I know in the short time I spent cashiering I always appreciated the people who would be respectful when things went wrong or slowly. Kudos to you, you probably brightened her day.


----------



## HopefulDreamer (Feb 26, 2012)

Yeah I hope so anyway, especially when it's a young person like that. I'd feel bad for anyone in that situation, but something about grown adults snapping at a teen girl got to me more than it would have with a fellow adult.


----------



## Barette (Jan 17, 2012)

That's awesome, mid20sgirl! I bet that made her feel SO much better after having people be snippy with her. Sometimes a little patience and understanding from another person can make all the difference to someone having a bad day.


----------



## Timbolin (Oct 27, 2012)

So presumably you felt comfortable around her because socially speaking she is serving you and obviously getting verbally attacked by other customers, i.e. immediate society. Would you have felt so comfortable if she was very popular? or was the manager?

so maybe you ordinarily place yourself in a social bracket where other people are above you



mid20sgirl said:


> Most of the time when I buy stuff, I smile at the cashier and that's about it. I just answer yes or no if I want bags, but I don't make conversation unless they try to. However, today I could tell the poor girl was frustrated. She looked to be in her teens, and the cash register was kind of giving her problems. The first two customers in front of me were kind of snippy with her. And I don't know what it was, but I instantly felt bad for her and it seemed to help me feel outgoing. So once it was my turn, I started to have a conversation with her. I found out that she had an hour left of her shift, the cash register was having problems with everyone for the last few days, and she just happened to be stuck with it today. The customers were rude to her all day about it. She'd had a fight with her mom earlier. Overall, just a bad day. And the strange thing was, by my smiling and talking to her it brought a smile to her face and she looked grateful and it felt good to make someone smile like that. It's the first time I can remember in a long time where I started a conversation with someone and I did not feel nervous, anxious or anything. Honestly, walking into a grocery store can make me nervous, and I always feel uncomfortable in line and everything. It was a nice feeling. I'm just hoping her shift ended well enough.


----------



## Xanatos32 (Dec 28, 2012)

As a cashier with five years of experience, I can honestly say that .000001% of my customers are shy. Almost all Americans in general are pushy, arrogant, tired, want their booze, want their Pall Mall Red 100s softpacks with a ****ing ribbon tied on it and presented a silver platter.

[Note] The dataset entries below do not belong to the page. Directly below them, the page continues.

-- ==== Sys2Proof/Machine/State.lean ====
section
/-! DEFINITION. State.lean: every piece of state the reference gives the RG8, block by block, as plain data, the two
reason types of a step, and the part right after a reset.

Temperatures and relative humidities (and what is computed from them) are `Int`, in 0.01 °C and 0.01 %RH; light, dose,
times and counts are `Nat`. Sets that the wire carries as bits (conditions, attention bits, zone sets, rights) are bit
vectors, numbered as R180 numbers them. -/

namespace Sys2Proof.Machine

open Sys2Proof

/-! ## Names -/

/-- A loop address, less one: addresses run 1..32 (R145). -/
abbrev NodeId := Fin 32

/-- A gallery time: day 0..65535 and second of day 0..86399 (Conventions, Time). -/
structure GTime where
  day : Nat
  sec : Nat
  deriving DecidableEq, Repr

/-- The rights of the authority table (R174). -/
inductive Right where
  | observe | climate | light | envelope
  deriving DecidableEq, Repr

/-- The sixteen conditions, in the order of the table of section 5.5. -/
inductive Condition where
  | clampHeat | clampMoist | clampLight | clampShade | refusedRh | swingSpent | recovery | tableLimit
  | rhSaturated | daylightOver | daylightHeld | blindStep | overrideCap | ceilingFollow | conflict | actLimited
  deriving DecidableEq, Repr

/-- The nine attention bits, in the order of the table of R176. -/
inductive AttnBit where
  | watermark | watchMatch | tenureGained | tenureLost | zoneCondition | excursion | node | storeFault | clockLost
  deriving DecidableEq, Repr

/-- A set of conditions: bit n is the n-th condition of section 5.5 (R180). -/
abbrev CondSet := BitVec 16
/-- A set of attention bits: bit n is the n-th row of R176 (R180). -/
abbrev AttnSet := BitVec 9
/-- A set of zones: bit n is Zn (R180). -/
abbrev ZoneSet := BitVec 8
/-- A set of rights: OBSERVE bit 0, CLIMATE 1, LIGHT 2, ENVELOPE 3 (R180). -/
abbrev RightSet := BitVec 4

/-- The status of a response (R172). -/
inductive Status where
  | done | clamped | waiting | badCmd | badArg | noRight | standby | noChannel | notTenured | conflict | rhPredict
  | linkBroken | linkRefused | portFull | notSubscribed | role
  deriving DecidableEq, Repr

/-! ## ET, the envelope table -/

/-- The zone record (R1). -/
structure ZoneRec where
  use         : Bool
  climateNode : Option NodeId
  lightNode   : Option NodeId
  lightAct    : Option NodeId
  shadeAct    : Option NodeId
  heatAct     : Option NodeId
  moistAct    : Option NodeId
  eFull       : Nat
  tc          : Nat
  g           : Nat
  filterCode  : Nat
  staleLimit  : Nat
  lightGrace  : Nat
  climateDec  : Nat
  lightDec    : Nat
  raw         : Bool
  deriving DecidableEq, Repr

/-- The defaults of R1. -/
def ZoneRec.default : ZoneRec :=
  { use := false, climateNode := none, lightNode := none, lightAct := none, shadeAct := none, heatAct := none,
    moistAct := none, eFull := 300, tc := 100, g := 1000, filterCode := 3, staleLimit := 4, lightGrace := 60,
    climateDec := 0, lightDec := 0, raw := false }

/-- The zone envelope (R2). -/
structure Envelope where
  tLo     : Int
  tHi     : Int
  rhLo    : Int
  rhHi    : Int
  tSwing  : Int
  rhSwing : Int
  lux     : Nat
  uv      : Nat
  deriving DecidableEq, Repr

/-- The defaults of R2. -/
def Envelope.default : Envelope :=
  { tLo := 1800, tHi := 2400, rhLo := 4500, rhHi := 5500, tSwing := 150, rhSwing := 500, lux := 200, uv := 75 }

/-- The effective envelope of a zone (R14). `lux` is the envelope ceiling of R15. -/
structure EffEnvelope where
  tLo     : Int
  tHi     : Int
  rhLo    : Int
  rhHi    : Int
  tSwing  : Int
  rhSwing : Int
  lux     : Nat
  uv      : Nat
  deriving DecidableEq, Repr

/-- The configuration of an object: the seven fixed fields (R3), the three optional fields and the label (R4). -/
structure ObjConf where
  use        : Bool
  zone       : ZoneId
  w          : Nat
  allowance  : Nat
  slack      : Nat
  restricted : Nat
  exhausted  : Nat
  rhBand     : Option (Int × Int)
  rhSwing    : Option Int
  luxCeil    : Option Nat
  label      : List Byte
  deriving DecidableEq, Repr

/-- The defaults of R3 and R4. -/
def ObjConf.default : ObjConf :=
  { use := false, zone := 0, w := 1000, allowance := 150000, slack := 10, restricted := 50, exhausted := 0,
    rhBand := none, rhSwing := none, luxCeil := none, label := [] }

/-! ## ZE, the zone estimator -/

/-- A slot of the swing ring that holds extremes (R24). -/
structure Slot where
  tMin  : Int
  tMax  : Int
  rhMin : Int
  rhMax : Int
  deriving DecidableEq, Repr

/-- The status of the daylight estimate (R20, R32). -/
inductive D0Status where
  | known | held | unknown
  deriving DecidableEq, Repr

/-- What ZE holds for a zone (R20). The ring lists its slots oldest first; `none` is an empty slot. -/
structure Estimate where
  filt         : Option (Int × Int)
  seeded       : Bool
  raw          : Option (Int × Int)
  ring         : List (Option Slot)
  eMeas        : Option Nat
  saturated    : Bool
  uv           : Option Nat
  d            : Option Nat
  d0           : Option Nat
  d0Status     : D0Status
  climateCount : Nat
  lightCount   : Nat
  mark         : Bool
  rateClimate  : Bool
  rateLight    : Bool
  deriving DecidableEq, Repr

You people obviously do not exist in my world. Every day I am greeted by the same people. I've learned just about everyone who comes into the store. The town only has about 3,000 people. Not once can I remember a shy person coming up to me. Most everyone is angry, silent, or impatient. Just like those customers in front that give the girl hell, that is normal for me.

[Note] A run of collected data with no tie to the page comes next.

-- ==== Sys2Proof/Machine/Queue.lean ====
section
/-! DEFINITION. Queue.lean: the observation queue (OQ): sizes, cursors, append and drop, freeing, the watch and watermark
tests, and the moves of DRAIN and SCAN (R159 to R169). -/

namespace Sys2Proof.Machine

open Sys2Proof

/-- The capacity of the queue in bytes (R159). -/
def queueCapacity : Nat := 4096
/-- The bytes kept for event records (R164). -/
def queueReserve : Nat := 512

/-- The total size of a list of records. -/
def totalSize : List Record → Nat
  | [] => 0
  | r :: rs => recordSize r + totalSize rs

/-- The bytes used (R159). -/
def State.used (s : State) : Nat := totalSize s.records

/-- The records a subscription has not read (R159). -/
def unreadOf (records : List Record) (sub : Subscription) : List Record := records.drop sub.cursor

/-- A subscription's unread bytes (R159). -/
def unreadBytes (records : List Record) (sub : Subscription) : Nat := totalSize (unreadOf records sub)

/-- Whether any port is subscribed (R162). -/
def State.anySubscribed (s : State) : Bool := allPorts.any fun p => (s.port p).sub.isSome

/-- Raise a 16-bit count by `n`, held at 65535. -/
def bump (n count : Nat) : Nat := min 65535 (count + n)

/-- Whether a port stands at its watermark with the records held (R169). -/
def standsAt (records : List Record) (sub : Subscription) : Bool :=
  0 < sub.watermark && sub.watermark ≤ unreadBytes records sub

/-! ## Matching (R167) -/

/-- The zone a record carries, if it carries one (R167). -/
def recordZone : Record → Option ZoneId
  | .climateSample z .. => some z
  | .lightSample z .. => some z
  | .grant _ _ z .. => some z
  | .refusal _ _ chan _ _ => chan.map Prod.fst
  | .excursionOpen z .. => some z
  | .excursionClose _ z .. => some z
  | .tenure _ z .. => some z
  | .pace _ _ z .. => some z
  | .rollover _ _ z _ => some z
  | .clock .. => none
  | .start .. => none
  | .store .. => none
  | .node .. => none

/-- The value a record carries for a test field, if it carries the field (R167). -/
def recordField (f : TestField) : Record → Option Int
  | .climateSample _ _ t rh _ _ _ =>
    match f with
    | .t => some t
    | .rh => some rh
    | _ => none
  | .lightSample _ _ e uv _ _ _ =>
    match f with
    | .e => some e
    | .uv => some uv
    | _ => none
  | .excursionClose _ _ _ e _ =>
    match f with
    | .peak => some e.peak
    | _ => none
  | _ => none

/-- Whether a record meets a field test (R167). -/
def meetsTest (t : FieldTest) (r : Record) : Bool :=
  match recordField t.field r with
  | some v => if t.atMost then decide (v ≤ t.value) else decide (t.value ≤ v)
  | none => false

/-- Whether a record matches a selection (R167). -/
def matchesSel (sel : Selection) (r : Record) : Bool :=
  (sel.kinds == 0 || sel.kinds.getLsbD (recordKind r - 1)) &&
  (sel.zones == 0 || (match recordZone r with | some z => inZoneSet sel.zones z | none => false)) &&
  (match sel.test with | some t => meetsTest t r | none => true)

/-! ## Freeing (R162) -/

/-- The least number of records any subscribed port has passed; none when no port is subscribed. -/
def State.minPassed (s : State) : Option Nat :=
  allPorts.foldl (fun m p =>
    match (s.port p).sub, m with
    | some sub, some k => some (min k sub.cursor)
    | some sub, none => some sub.cursor
    | none, m => m) none

/-- Move a port's cursor back by `k` records that have left the head of the list. -/
def Port.shiftCursor (k : Nat) (pt : Port) : Port :=
  { pt with sub := pt.sub.map fun sub => { sub with cursor := sub.cursor - k } }

/-- Free every record that each subscribed cursor has passed; with no subscriber the list is emptied (R162). -/
def State.freeRead (s : State) : State :=
  match s.minPassed with
  | none => { s with records := [] }
  | some k => { s with records := s.records.drop k }.forPorts fun p s => s.modPort p (Port.shiftCursor k)

/-! ## Appending (R163, R164) -/

/-- How many records must leave the head of the list so that at most `limit` bytes stay. -/
def dropCount (limit : Nat) : List Record → Nat
  | [] => 0
  | r :: rs => if totalSize (r :: rs) ≤ limit then 0 else dropCount limit rs + 1

/-- What a drop of the `k` oldest records does to a port: one lost for each dropped record its cursor had not passed, and a
cursor on a dropped record moves to the new head (R163). -/
def Port.loseOldest (k : Nat) (pt : Port) : Port :=
  { pt with sub := pt.sub.map fun sub => { sub with lost := bump (k - sub.cursor) sub.lost, cursor := sub.cursor - k } }

/-- Drop records from the head, oldest first, until `size` bytes are free (R163). -/
def State.makeRoom (s : State) (size : Nat) : State :=
  let k := dropCount (queueCapacity - size) s.records
  if k = 0 then s
  else { s with records := s.records.drop k }.forPorts fun p s => s.modPort p (Port.loseOldest k)

/-- The watch and watermark tests of one port after `r` was appended to `before` (R168, R169). -/
def Port.testAppended (before : List Record) (r : Record) (pt : Port) : Port :=
  match pt.sub with
  | none => pt
  | some sub =>
    let pt1 := match sub.watch with
      | some sel => if matchesSel sel r then pt.raise .watchMatch else pt
      | none => pt
    if standsAt (before ++ [r]) sub && !standsAt before sub then pt1.raise .watermark else pt1

/-- Append a record for which there is room, with the tests that follow an append (R163). -/
def State.append (s : State) (r : Record) : State :=
  { s with records := s.records ++ [r] }.forPorts fun p s' => s'.modPort p (Port.testAppended s.records r)

/-- Offer an event record: always appended while a port is subscribed, with room made for it; discarded otherwise
(R162, R163). -/
def State.offer (s : State) (r : Record) : State :=
  if s.anySubscribed then (s.makeRoom (recordSize r)).append r else s

/-- Whether a sample record of `size` bytes leaves the reserve free (R164). -/
def State.sampleFits (s : State) (size : Nat) : Bool := s.used + size + queueReserve ≤ queueCapacity

/-- Offer the CLIMATE_SAMPLE record of a zone (R35, R36, R164). An appended record carries the pending MARK and RATE_CHANGED
flags away; a discarded one is counted and leaves them. -/
def State.offerClimateSample (s : State) (z : ZoneId) (time : GTime) (t rh : Int) (raw : Option (Int × Int)) : State :=
  let est := (s.zone z).est
  let r := Record.climateSample z time t rh raw est.mark est.rateClimate
  if s.anySubscribed then
    if s.sampleFits (recordSize r) then
      (s.append r).modZone z fun zn => { zn with est := { zn.est with mark := false, rateClimate := false } }
    else { s with sampleDrops := bump 1 s.sampleDrops }
  else s

/-- Offer the LIGHT_SAMPLE record of a zone (R35, R36, R164). -/
def State.offerLightSample (s : State) (z : ZoneId) (time : GTime) (e uv : Nat) (sat : Bool) : State :=
  let est := (s.zone z).est
  let r := Record.lightSample z time e uv sat est.mark est.rateLight
  if s.anySubscribed then
    if s.sampleFits (recordSize r) then
      (s.append r).modZone z fun zn => { zn with est := { zn.est with mark := false, rateLight := false } }
    else { s with sampleDrops := bump 1 s.sampleDrops }
  else s

/-! ## Reading (R166, R167) -/

/-- How many of the unread records a DRAIN of at most `n` records and `room` bytes takes, in order (R166). -/
def drainCount : Nat → Nat → List Record → Nat
  | 0, _, _ => 0
  | _ + 1, _, [] => 0
  | n + 1, room, r :: rs => if recordSize r ≤ room then drainCount n (room - recordSize r) rs + 1 else 0

/-- The most bytes of records one DRAIN returns (R166). -/
def drainBytes : Nat := 240

/-- Move a port's cursor past `k` records and free what every cursor has passed. -/
def State.passRecords (s : State) (p : PortId) (k : Nat) : State :=
  (s.modPort p fun pt => { pt with sub := pt.sub.map fun sub => { sub with cursor := sub.cursor + k } }).freeRead

end Sys2Proof.Machine
end

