-- ==== Sys2Proof/Machine/Readings.lean ====
section
/-! DEFINITION. Readings.lean: the zone estimator's (ZE) intake of climate and light samples (R21 to R36) and the swing ring at a
five-minute mark (R26). -/

namespace Sys2Proof.Machine

open Sys2Proof

/-! ## The filter and the ring (R22, R25, R26) -/

/-- k of a filter code (R22). -/
def filterK (code : Nat) : Int :=
  match code with
  | 0 => 256
  | 1 => 128
  | 2 => 64
  | 3 => 32
  | 4 => 16
  | _ => 8

/-- The step of the filter toward a sample (R22). -/
def filterStep (k d : Int) : Int :=
  if d = 0 then 0
  else
    let n := (|d| * k + 128) / 256
    if n = 0 then d.sign else d.sign * n

/-- A filtered value after a sample (R22). -/
def filterUpdate (k y x : Int) : Int := y + filterStep k (x - y)

/-- A filter output acts on the ring: the current slot is created, seeded or widened (R25). -/
def widenRing (ring : List (Option Slot)) (t rh : Int) : List (Option Slot) :=
  match ring.getLast? with
  | none => [some (Slot.point t rh)]
  | some none => ring.dropLast ++ [some (Slot.point t rh)]
  | some (some cur) => ring.dropLast ++ [some (cur.join (Slot.point t rh))]

/-- The most slots a ring holds (R24). -/
def ringLimit : Nat := 12

/-- The ring after a five-minute mark, and whether a slot was removed (R26). -/
def markRing (ring : List (Option Slot)) : List (Option Slot) × Bool :=
  if ring.isEmpty then ([], false)
  else if ringLimit < (ring ++ [none]).length then ((ring ++ [none]).drop 1, true)
  else (ring ++ [none], false)

/-- ZE takes a climate sample: raw values, filter or seeding, ring (R21 steps 1 to 3, R22, R23, R25). -/
def Estimate.takeClimate (e : Estimate) (filterCode : Nat) (t rh : Int) : Estimate :=
  let k := filterK filterCode
  let (ft, frh) := match e.seeded, e.filt with
    | true, some (ft, frh) => (filterUpdate k ft t, filterUpdate k frh rh)
    | _, _ => (t, rh)
  { e with raw := some (t, rh), filt := some (ft, frh), seeded := true, ring := widenRing e.ring ft frh }

/-- ZE takes a light sample: E_meas, UV, saturated, D and D0 (R30 to R32). -/
def Estimate.takeLight (e : Estimate) (eFull tc : Nat) (light shade : Option Int) (lux uv : Nat) : Estimate :=
  let d := daylightOf eFull lux light
  let (d0, st) := updateD0 tc d shade e.d0 e.d0Status
  { e with eMeas := some lux, uv := some uv, saturated := lux == 65535, d := some d, d0 := d0, d0Status := st }

/-! ## Sample records (R35) -/

/-- A sample counter at an accepted sample with decimation `n`: its new value, and whether a record is offered (R35). -/
def countSample (n count : Nat) : Nat × Bool :=
  if n = 0 then (0, false)
  else if n ≤ count + 1 then (0, true)
  else (count + 1, false)

/-- Count a climate sample and offer its record when the decimation calls for one (R35). -/
def State.countClimate (s : State) (z : ZoneId) : State :=
  let zn := s.zone z
  let (count, offers) := countSample zn.cfg.climateDec zn.est.climateCount
  let s := s.modZone z fun zn => { zn with est := { zn.est with climateCount := count } }
  match offers, zn.est.filt with
  | true, some (t, rh) => s.offerClimateSample z s.clock t rh (if zn.cfg.raw then zn.est.raw else none)
  | _, _ => s

/-- Count a light sample and offer its record when the decimation calls for one (R35). -/
def State.countLight (s : State) (z : ZoneId) : State :=
  let zn := s.zone z
  let (count, offers) := countSample zn.cfg.lightDec zn.est.lightCount
  let s := s.modZone z fun zn => { zn with est := { zn.est with lightCount := count } }
  match offers, zn.est.eMeas, zn.est.uv with
  | true, some e, some uv => s.offerLightSample z s.clock e uv zn.est.saturated
  | _, _, _ => s

/-! ## Samples -/

/-- An accepted climate sample of a zone (R21): RH held to 10000, ZE, then EM, then OQ. -/
def State.climateSample (s : State) (z : ZoneId) (t rh : Int) : State :=
  let s := s.modZone z fun zn => { zn with est := zn.est.takeClimate zn.cfg.filterCode t (min 10000 rh) }
  (s.testClimate z).countClimate z

/-- An accepted light sample of a zone (R30, R34): UV held to 2000, ZE, then DI, then EM with the override computation, then
OQ. DI and EM take it only while the zone is ON. -/
def State.lightSample (s : State) (z : ZoneId) (e uv : Nat) : State :=
  let uv := min 2000 uv
  let ePrev := (s.zone z).est.eMeas.getD e
  let s := s.modZone z fun zn =>
    { zn with est := zn.est.takeLight zn.cfg.eFull zn.cfg.tc (zn.chan .light).applied (zn.chan .shade).applied e uv }
  let s :=
    if (s.zone z).cfg.use then
      (((s.chargeZone z s.clock (max ePrev e)).testLux z e).testUv z uv).computeOverride z
    else s
  s.countLight z

/-- A five-minute mark in one zone: the ring, then the swing tests if a slot was removed, in a zone that is ON with a usable
estimate (R26, R128). -/
def State.markZone (s : State) (z : ZoneId) : State :=
  let (ring, removed) := markRing (s.zone z).est.ring
  let s := s.modZone z fun zn => { zn with est := { zn.est with ring := ring } }
  if removed && (s.zone z).cfg.use && s.usable z then s.testSwings true z else s

end Sys2Proof.Machine
end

"Let me bag my own groceries, don't touch my bread, how come you do not sell organic cheesepuffs, I left my EBT card at home can I leave and go get it right quick, your packs of sugar are hardened, what do you mean I cannot use the same coupon twice." Then there's me saying "You have 13 items, this is express" they are like "WTF why don't you have more cashiers, I'm staying here..." 

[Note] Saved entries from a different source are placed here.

-- ==== Sys2Proof/Machine/Tenure.lean ====
section
/-! DEFINITION. Tenure.lean: the commands TAKE_TENURE, RELEASE_TENURE, TENURE_LAPSE and SET_HOLD (R112 to R125). -/

namespace Sys2Proof.Machine

open Sys2Proof

/-- What TAKE_TENURE and RELEASE_TENURE responses carry: the holder and the wait list as they stand (R115, R118). -/
def tenureBytes (c : Channel) : List Byte := finOpt c.holder :: waitBytes c.waiters

/-- A TAKE_TENURE on a channel's record, and its status (R115, R117). The preempt flag of a port other than the conservation port
counts as clear. -/
def State.takeChannel (s : State) (p : PortId) (z : ZoneId) (ch : ChanKind) (preempt : Bool) : State × Status :=
  match (s.chan z ch).holder with
  | none => (s.changeHolder z ch (some p) .take, .done)
  | some q =>
    if q = p then (s, .done)
    else if preempt && s.isConservation p then (s.preempt p z ch, .done)
    else (s.modChan z ch fun c => { c with waiters := s.insertWaiter p c.waiters }, .waiting)

/-- TAKE_TENURE (R115). The lapse that a joining waiter brings on is taken after the answer (R120). -/
def execTakeTenure (p : PortId) (s : State) : Host.Outcome State Fault Refusal :=
  .next (s.serve p .takeTenure fun f s =>
    s.withArg p f (takeOf? f.payload) fun (z, ch, preempt) s =>
      s.withRight p f z (chanRight ch) fun s =>
        let (s, st) := s.takeChannel p z ch preempt
        let s := s.answer p f st (tenureBytes (s.chan z ch))
        if st = .waiting then s.takeLapse z ch else s)

/-- A RELEASE_TENURE on a channel's record (R118). -/
def State.releaseChannel (s : State) (p : PortId) (z : ZoneId) (ch : ChanKind) : State :=
  if (s.chan z ch).holder = some p then s.passOn z ch .release
  else s.modChan z ch fun c => { c with waiters := c.waiters.filter (· != p) }

/-- RELEASE_TENURE (R118). -/
def execReleaseTenure (p : PortId) (s : State) : Host.Outcome State Fault Refusal :=
  .next (s.serve p .releaseTenure fun f s =>
    s.withArg p f (releaseOf? f.payload) fun (z, ch) s =>
      let s := s.releaseChannel p z ch
      s.answer p f .done (tenureBytes (s.chan z ch)))

/-- TENURE_LAPSE: TA takes the lapse of a channel, if all of its conditions hold (R120). -/
def execTenureLapse (z : ZoneId) (ch : ChanKind) (s : State) : Host.Outcome State Fault Refusal := .next (s.takeLapse z ch)

/-- SET_HOLD (R119). Channels whose holder has been idle for the new time lapse straight after it is taken (R120). -/
def execSetHold (p : PortId) (s : State) : Host.Outcome State Fault Refusal :=
  .next (s.serve p .setHold fun f s =>
    s.asSystem p f fun s =>
      s.withArg p f (setHoldOf? f.payload) fun (ch, n) s =>
        let s := { s with holds := s.holds.set (chanIdx ch) n }
        (s.answer p f .done []).forZones fun z s => s.takeLapse z ch)

end Sys2Proof.Machine
end

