/-- What start-up leaves of everything that CONFIG, DOSE and the straps do not fill (R20, R86, R90, R100, R112, R126, R145, R148, R150,
R152, R159, R170, R171, R175, R176, R186, R189, R190). -/
structure StartedUp (straps : Straps) (s t : State) (lost byPin : Bool) : Prop where
  standby : t.supervised = false
  flag    : t.clockLost = (s.clockLost || lost)
  rate    : t.rate = straps.rate
  marks   : t.minuteMarks = [] ∧ t.fiveMarks = []
  loop    : t.txn = none ∧ t.commands = []
  ports   : ∀ p, t.port p =
    { Port.fresh straps.roles[p] (t.port p).role (t.port p).rights with
        attn := if t.clockLost then attnBit .clockLost else 0
        sub := if (t.port p).role = .conservation then some { cursor := 0, watermark := 2048, lost := 0, watch := none } else none }
  zones   : ∀ z, (t.zone z).est = .default ∧ (t.zone z).det = .default ∧ (t.zone z).ovr = .empty ∧ (t.zone z).cause = 0 ∧
    (t.zone z).horizon = t.clock
  chans   : ∀ z ch, t.chan z ch = { Channel.fresh t.clock with holder := (t.chan z ch).holder }
  nodes   : ∀ n, t.node n =
    { Node.empty with
        kind := (t.node n).kind
        code := (t.node n).code
        due := if isSensor (t.node n).kind = true ∧ 0 < (t.node n).code then some t.clock else none
        waiting := isSensor (t.node n).kind && decide (0 < (t.node n).code) }
  records : t.records = [.start t.clock s.store.config.isSome s.store.dose.isSome lost byPin]
  drops   : t.sampleDrops = 0
  store   : t.store = Store.fresh s.store.config s.store.dose
  own     : t.crystal = s.crystal ∧ t.pending = s.pending ∧ t.draws = s.draws

/-- The two commands that run start-up with the straps given, and whether the backup domain was lost at it. -/
def StartsUp (c : Instr) (straps : Straps) (lost : Bool) : Prop :=
  (c = .resetPin straps ∧ lost = false) ∨ ∃ kept, c = .powerOn straps kept ∧ lost = kept.isNone

end Sys2Proof.Machine

/-- Start-up leaves the part in STANDBY with every block in its after-reset state, reports itself, and leaves the clock at the
time that R184 and R189 give. The seconds the clock ran on while the part was off are the command's operand. That start-up keeps
the model's own queue, draw count and crystal seconds, and each value the reference does not state, are the model's choices
(notes/assumptions/8.md, 28.md and 29.md). -/
def Obligations.StartUpAfterResetState : Prop :=
  ∀ (straps : Straps) (s : State),
    (∀ n, ∃ t, exec (.powerOn straps (some n)) s = .next t ∧ StartedUp straps s t false false ∧
      t.clock = s.clock.runOn n) ∧
    (∃ t, exec (.powerOn straps none) s = .next t ∧ StartedUp straps s t true false ∧
      t.clock = (match s.store.dose with | some d => d.checkpoint | none => { day := 0, sec := 0 })) ∧
    (∃ t, exec (.resetPin straps) s = .next t ∧ StartedUp straps s t false true ∧ t.clock = s.clock)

Then you have the old ladies who pay with pennies, the dumbasses who do not know you cannot buy alcohol on Sundays, people grazing in the store..."oh here you go, this is the banana peel of the banana I just ate"...thank you jackass, guess what bananas are sold by weight. Did I mention that we sell more alcohol than anything else. Jesus ****ing H Christ DO YOU NEED 7 CASES OF YAGER! and then they have the ****ing nerve to avoid the bold signs that say you cannot buy individual bottles of assorted beers...you mix and match them in a six pack. But NOOOOOOOOOOOOOOOOOOOOOOoooo, no one knows how to ****ing read. Did I mention about the lady who buys $800 dollars worth of groceries on EBT, is about 200 lbs overweight and smells like she hasn't bathed in years? Actually there are about five or six of those similar type people. I have to give my nostrils a ****ing sponge bath after dealing with them. How about that jackass who walked right through the spilled milk with the floor cone telling him to go around? What about the jackass who walked into the store with muddy feet after we just mopped? What about all the dirty *** people who leave trash everywhere? Seriously, we are not a ****ing garbage dump, but at the end of the day you'd think we were. 

And let's not even talk about women and their five children all with the cold/flu sneezing and touching every ****ing apple on display. I've had people sneeze in my face or in their hands and then hand me their car keys to scan right after. ****ing shy people don't exist in my store. 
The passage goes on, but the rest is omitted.